Marge Bot pushed to branch master at Glasgow Haskell Compiler / GHC


Commits:
4664997d by Teo Camarasu at 2024-07-04T11:09:18-04:00
Add HasCallStack to T23221

This makes the test a bit easier to debug

- - - - -
66919dcc by Teo Camarasu at 2024-07-04T11:09:18-04:00
rts: use live words to estimate heap size

We use live words rather than live blocks to determine the size of the
heap for determining memory retention.

Most of the time these two metrics align, but they can come apart in
normal usage when using the nonmoving collector.

The nonmoving collector leads to a lot of partially occupied blocks. So,
using live words is more accurate.

They can also come apart when the heap is suffering from high levels
fragmentation caused by small pinned objects, but in this case, the
block size is the more accurate metric. Since this case is best avoided
anyway. It is ok to accept the trade-off that we might try (and
probably) fail to return more memory in this case.
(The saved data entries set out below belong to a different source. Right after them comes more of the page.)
theorem State.afterWrite_keep {s : State} {t : State} {off : ℕ} (hk : Keep s0 s) (h2 : Keep s0 t) :
    Keep s0 (State.afterWrite s t off) := by
  unfold State.afterWrite
  repeat' first
    | with_reducible assumption
    | with_reducible refine State.applyLimit_keep ?_
    | with_reducible refine State.setPmu_keep ?_
    | with_reducible refine Keep.foldl (fun _ _ _ => ?_) ?_
    | with_reducible refine Keep.foldl_snd (fun _ _ _ => ?_) ?_
    | split

theorem State.bar2Write_keep {s : State} {x : ℕ} {bs : List Byte} (hk : Keep s0 s) :
    Keep s0 (State.bar2Write s x bs) := by
  unfold State.bar2Write
  repeat' first
    | with_reducible assumption
    | with_reducible refine State.devWrite_keep ?_
    | with_reducible refine State.countPartial_keep ?_

theorem State.release_keep {s : State} {v : ℕ} (hk : Keep s0 s) :
    Keep s0 (State.release s v) := by
  unfold State.release
  repeat' first
    | with_reducible assumption
    | with_reducible refine State.sendMsix_keep ?_
    | with_reducible refine Keep.foldl (fun _ _ _ => ?_) ?_
    | with_reducible refine Keep.foldl_snd (fun _ _ _ => ?_) ?_
    | split

theorem State.tableWrite_keep {s : State} {off : ℕ} {v : ℕ} (hk : Keep s0 s) :
    Keep s0 (State.tableWrite s off v) := by
  unfold State.tableWrite
  repeat' first
    | with_reducible assumption
    | with_reducible refine State.release_keep ?_
    | with_reducible refine Keep.foldl (fun _ _ _ => ?_) ?_
    | with_reducible refine Keep.foldl_snd (fun _ _ _ => ?_) ?_
    | split
    | fail_if_no_progress ((with_reducible refine Keep.upd ?_ ?_); exact rfl)

theorem State.bar4Write_keep {s : State} {off : ℕ} {size : ℕ} {v : ℕ} (hk : Keep s0 s) :
    Keep s0 (State.bar4Write s off size v) := by
  unfold State.bar4Write
  repeat' first
    | with_reducible assumption
    | with_reducible refine State.tableWrite_keep ?_
    | with_reducible refine Keep.foldl (fun _ _ _ => ?_) ?_
    | with_reducible refine Keep.foldl_snd (fun _ _ _ => ?_) ?_
    | split

theorem State.releaseAll_keep {s : State} (hk : Keep s0 s) :
    Keep s0 (State.releaseAll s) := by
  unfold State.releaseAll
  repeat' first
    | with_reducible assumption
    | with_reducible refine State.release_keep ?_
    | with_reducible refine Keep.foldl (fun _ _ _ => ?_) ?_

theorem State.stage_keep {s : State} {off : ℕ} {v : ℕ} (hk : Keep s0 s) :
    Keep s0 (State.stage s off v) := by
  unfold State.stage
  repeat' first
    | with_reducible assumption
    | with_reducible refine Keep.foldl (fun _ _ _ => ?_) ?_
    | with_reducible refine Keep.foldl_snd (fun _ _ _ => ?_) ?_
    | split
    | fail_if_no_progress ((with_reducible refine Keep.upd ?_ ?_); exact rfl)

theorem State.storeWord_keep {s : State} {off : ℕ} {v : ℕ} {r : RegRow} (hk : Keep s0 s) :
    Keep s0 (State.storeWord s off v r) := by
  unfold State.storeWord
  repeat' first
    | with_reducible assumption
    | with_reducible refine State.afterWrite_keep ?_ ?_
    | with_reducible refine State.setReg_keep ?_

theorem execPmDump_keep {v : W64} {s : State} (hk : Keep s0 s) :
    OKeep s0 (execPmDump v s) := by
  unfold execPmDump
  repeat' first
    | with_reducible assumption
    | with_reducible refine State.setReg64_keep ?_
    | with_reducible refine State.setFlag_keep ?_
    | with_reducible refine State.physWrite_keep ?_
    | with_reducible refine OKeep.next ?_
    | with_reducible exact OKeep.fault
    | with_reducible exact OKeep.refused
    | with_reducible refine Keep.foldl (fun _ _ _ => ?_) ?_
    | with_reducible refine Keep.foldl_snd (fun _ _ _ => ?_) ?_
    | split
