theorem execSync_keep {s : State} (hk : Keep s0 s) :
    OKeep s0 (execSync s) := by
  unfold execSync
  repeat' first
    | with_reducible assumption
    | with_reducible refine State.takeOpc_keep_of (by assumption) ?_
    | with_reducible refine State.signalObj_keep ?_
    | with_reducible refine State.signalObj_keep_of (by assumption) ?_
    | with_reducible refine State.setFab_keep ?_
    | with_reducible refine State.replyTo_keep ?_
    | with_reducible refine OKeep.next ?_
    | with_reducible exact OKeep.fault
    | with_reducible exact OKeep.refused
    | with_reducible refine Keep.foldl (fun _ _ _ => ?_) ?_
    | with_reducible refine Keep.foldl_snd (fun _ _ _ => ?_) ?_
    | split

theorem execWrite_keep {s : State} (hk : Keep s0 s) :
    OKeep s0 (execWrite s) := by
  unfold execWrite
  repeat' first
    | with_reducible assumption
    | with_reducible refine State.takeOpc_keep_of (by assumption) ?_
    | with_reducible refine State.replyTo_keep ?_
    | with_reducible refine State.takeWrite_keep ?_
    | with_reducible refine OKeep.next ?_
    | with_reducible exact OKeep.fault
    | with_reducible exact OKeep.refused
    | with_reducible refine Keep.foldl (fun _ _ _ => ?_) ?_
    | with_reducible refine Keep.foldl_snd (fun _ _ _ => ?_) ?_
    | split

theorem execPlog_keep {c : ℕ} {b : Body} {s : State} (hk : Keep s0 s) :
    OKeep s0 (execPlog c b s) := by
  unfold execPlog
  repeat' first
    | with_reducible assumption
    | with_reducible refine issue_keep (fun _ => ?_) ?_
    | with_reducible refine State.retire_keep ?_
    | with_reducible refine State.writeS_keep ?_
    | with_reducible refine State.illegal_keep ?_
    | with_reducible refine OKeep.next ?_
    | with_reducible exact OKeep.fault
    | with_reducible exact OKeep.refused
    | with_reducible refine Keep.foldl (fun _ _ _ => ?_) ?_
    | with_reducible refine Keep.foldl_snd (fun _ _ _ => ?_) ?_
    | split
    | fail_if_no_progress ((with_reducible refine Keep.upd ?_ ?_); exact rfl)
    | dsimp only

theorem execTrowr_keep {c : ℕ} {b : Body} {s : State} (hk : Keep s0 s) :
    OKeep s0 (execTrowr c b s) := by
  unfold execTrowr
  repeat' first
    | with_reducible assumption
    | with_reducible refine issue_keep (fun _ => ?_) ?_
    | with_reducible refine State.shapeFault_keep ?_
    | with_reducible refine State.retire_keep ?_
    | with_reducible refine OKeep.next ?_
    | with_reducible exact OKeep.fault
    | with_reducible exact OKeep.refused
    | with_reducible refine Keep.foldl (fun _ _ _ => ?_) ?_
    | with_reducible refine Keep.foldl_snd (fun _ _ _ => ?_) ?_
    | split
    | fail_if_no_progress ((with_reducible refine Keep.upd ?_ ?_); exact rfl)
    | dsimp only

theorem execTroww_keep {c : ℕ} {b : Body} {s : State} (hk : Keep s0 s) :
    OKeep s0 (execTroww c b s) := by
  unfold execTroww
  repeat' first
    | with_reducible assumption
    | with_reducible refine issue_keep (fun _ => ?_) ?_
    | with_reducible refine State.shapeFault_keep ?_
    | with_reducible refine State.setCore_keep ?_
    | with_reducible refine State.retire_keep ?_
    | with_reducible refine State.livenTile_keep ?_
    | with_reducible refine OKeep.next ?_
    | with_reducible exact OKeep.fault
    | with_reducible exact OKeep.refused
    | with_reducible refine Keep.foldl (fun _ _ _ => ?_) ?_
    | with_reducible refine Keep.foldl_snd (fun _ _ _ => ?_) ?_
    | split
    | fail_if_no_progress ((with_reducible refine Keep.upd ?_ ?_); exact rfl)
    | dsimp only

theorem execVcmp_keep {c : ℕ} {b : Body} {s : State} (hk : Keep s0 s) :
    OKeep s0 (execVcmp c b s) := by
  unfold execVcmp
  repeat' first
    | with_reducible assumption
    | with_reducible refine issue_keep (fun _ => ?_) ?_
    | with_reducible refine State.illegal_keep ?_
    | with_reducible refine State.retire_keep ?_
    | with_reducible refine OKeep.next ?_
    | with_reducible exact OKeep.fault
    | with_reducible exact OKeep.refused
    | with_reducible refine Keep.foldl (fun _ _ _ => ?_) ?_
    | with_reducible refine Keep.foldl_snd (fun _ _ _ => ?_) ?_
    | split

theorem execVld_keep {c : ℕ} {b : Body} {s : State} (hk : Keep s0 s) :
    OKeep s0 (execVld c b s) := by
  unfold execVld
  repeat' first
    | with_reducible assumption
    | with_reducible refine issue_keep (fun _ => ?_) ?_
    | with_reducible refine State.misaligned_keep ?_
    | with_reducible refine State.vaLoad_keep (fun _ _ _ => ?_) ?_
    | with_reducible refine State.retire_keep ?_
    | with_reducible refine OKeep.next ?_
    | with_reducible exact OKeep.fault
    | with_reducible exact OKeep.refused
    | with_reducible refine Keep.foldl (fun _ _ _ => ?_) ?_
    | with_reducible refine Keep.foldl_snd (fun _ _ _ => ?_) ?_
    | split
    | fail_if_no_progress ((with_reducible refine Keep.upd ?_ ?_); exact rfl)
    | dsimp only

theorem execVldl_keep {c : ℕ} {b : Body} {s : State} (hk : Keep s0 s) :
    OKeep s0 (execVldl c b s) := by
  unfold execVldl
  repeat' first
    | with_reducible assumption
    | with_reducible refine issue_keep (fun _ => ?_) ?_
    | with_reducible refine State.misaligned_keep ?_
    | with_reducible refine State.localPoisonAt_keep ?_
    | with_reducible refine State.retire_keep ?_
    | with_reducible refine State.countLocal_keep ?_
    | with_reducible refine OKeep.next ?_
    | with_reducible exact OKeep.fault
    | with_reducible exact OKeep.refused
    | with_reducible refine Keep.foldl (fun _ _ _ => ?_) ?_
    | with_reducible refine Keep.foldl_snd (fun _ _ _ => ?_) ?_
    | split
    | fail_if_no_progress ((with_reducible refine Keep.upd ?_ ?_); exact rfl)
    | dsimp only

theorem execVop_keep {c : ℕ} {b : Body} {s : State} (hk : Keep s0 s) :
    OKeep s0 (execVop c b s) := by
  unfold execVop
  repeat' first
    | with_reducible assumption
    | with_reducible refine issue_keep (fun _ => ?_) ?_
    | with_reducible refine State.illegal_keep ?_
    | with_reducible refine State.retire_keep ?_
    | with_reducible refine OKeep.next ?_
    | with_reducible exact OKeep.fault
    | with_reducible exact OKeep.refused
    | with_reducible refine Keep.foldl (fun _ _ _ => ?_) ?_
    | with_reducible refine Keep.foldl_snd (fun _ _ _ => ?_) ?_
    | split
    | fail_if_no_progress ((with_reducible refine Keep.upd ?_ ?_); exact rfl)
    | dsimp only

theorem execVred_keep {c : ℕ} {b : Body} {s : State} (hk : Keep s0 s) :
    OKeep s0 (execVred c b s) := by
  unfold execVred
  repeat' first
    | with_reducible assumption
    | with_reducible refine issue_keep (fun _ => ?_) ?_
    | with_reducible refine State.illegal_keep ?_
    | with_reducible refine State.writeS_keep ?_
    | with_reducible refine OKeep.next ?_
    | with_reducible exact OKeep.fault
    | with_reducible exact OKeep.refused
    | with_reducible refine Keep.foldl (fun _ _ _ => ?_) ?_
    | with_reducible refine Keep.foldl_snd (fun _ _ _ => ?_) ?_
    | split

theorem execVst_keep {c : ℕ} {b : Body} {s : State} (hk : Keep s0 s) :
    OKeep s0 (execVst c b s) := by
  unfold execVst
  repeat' first
    | with_reducible assumption
    | with_reducible refine issue_keep (fun _ => ?_) ?_
    | with_reducible refine State.misaligned_keep ?_
    | with_reducible refine State.vaStore_keep ?_
    | with_reducible refine OKeep.next ?_
    | with_reducible exact OKeep.fault
    | with_reducible exact OKeep.refused
    | with_reducible refine Keep.foldl (fun _ _ _ => ?_) ?_
    | with_reducible refine Keep.foldl_snd (fun _ _ _ => ?_) ?_
    | split
    | fail_if_no_progress ((with_reducible refine Keep.upd ?_ ?_); exact rfl)
    | dsimp only

theorem execVstl_keep {c : ℕ} {b : Body} {s : State} (hk : Keep s0 s) :
    OKeep s0 (execVstl c b s) := by
  unfold execVstl
  repeat' first
    | with_reducible assumption
    | with_reducible refine issue_keep (fun _ => ?_) ?_
    | with_reducible refine State.misaligned_keep ?_
    | with_reducible refine State.localStore_keep ?_
    | with_reducible refine State.advance_keep ?_
    | with_reducible refine OKeep.next ?_
    | with_reducible exact OKeep.fault
    | with_reducible exact OKeep.refused
    | with_reducible refine Keep.foldl (fun _ _ _ => ?_) ?_
    | with_reducible refine Keep.foldl_snd (fun _ _ _ => ?_) ?_
    | split
    | fail_if_no_progress ((with_reducible refine Keep.upd ?_ ?_); exact rfl)
    | dsimp only

end Sys2Proof.Machine
end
See also the Note [Statistics for retaining memory]

Resolves #23397

- - - - -


5 changed files:

- docs/users_guide/9.12.1-notes.rst
- rts/sm/GC.c
- rts/sm/Storage.c
- rts/sm/Storage.h
- testsuite/tests/rts/T23221.hs


Changes:

=====================================
docs/users_guide/9.12.1-notes.rst
=====================================
@@ -91,6 +91,11 @@ Runtime system
 
 - Reduce fragmentation incurred by the nonmoving GC's segment allocator. In one application this reduced resident set size by 26%. See :ghc-ticket:`24150`.
 
+- Memory return logic now uses live bytes rather than live blocks to measure the size of the heap.
+  This primarily affects the non-moving GC, which should now be more willing to return memory to the OS.
+  Users who have fine-tuned the :rts-flag:`-F ⟨factor⟩`, :rts-flag:`-Fd ⟨factor⟩`, or :rts-flag:`-O ⟨size⟩` flags,
+  and use the non-moving GC, should see if adjustments are needed in light of this change.
+
 - The new runtime flag :rts-flag:`--read-tix-file=\<yes|no\>` allows to modify whether a preexisting .tix file is read in at the beginning of a program run.
   The default is currently ``--read-tix-file=yes`` but will change to ``--read-tix-file=no`` in a future version of GHC.
   For this reason, a warning is emitted if a .tix file is read in implicitly. You can silence this warning by explicitly passing ``--read-tix-file=yes``.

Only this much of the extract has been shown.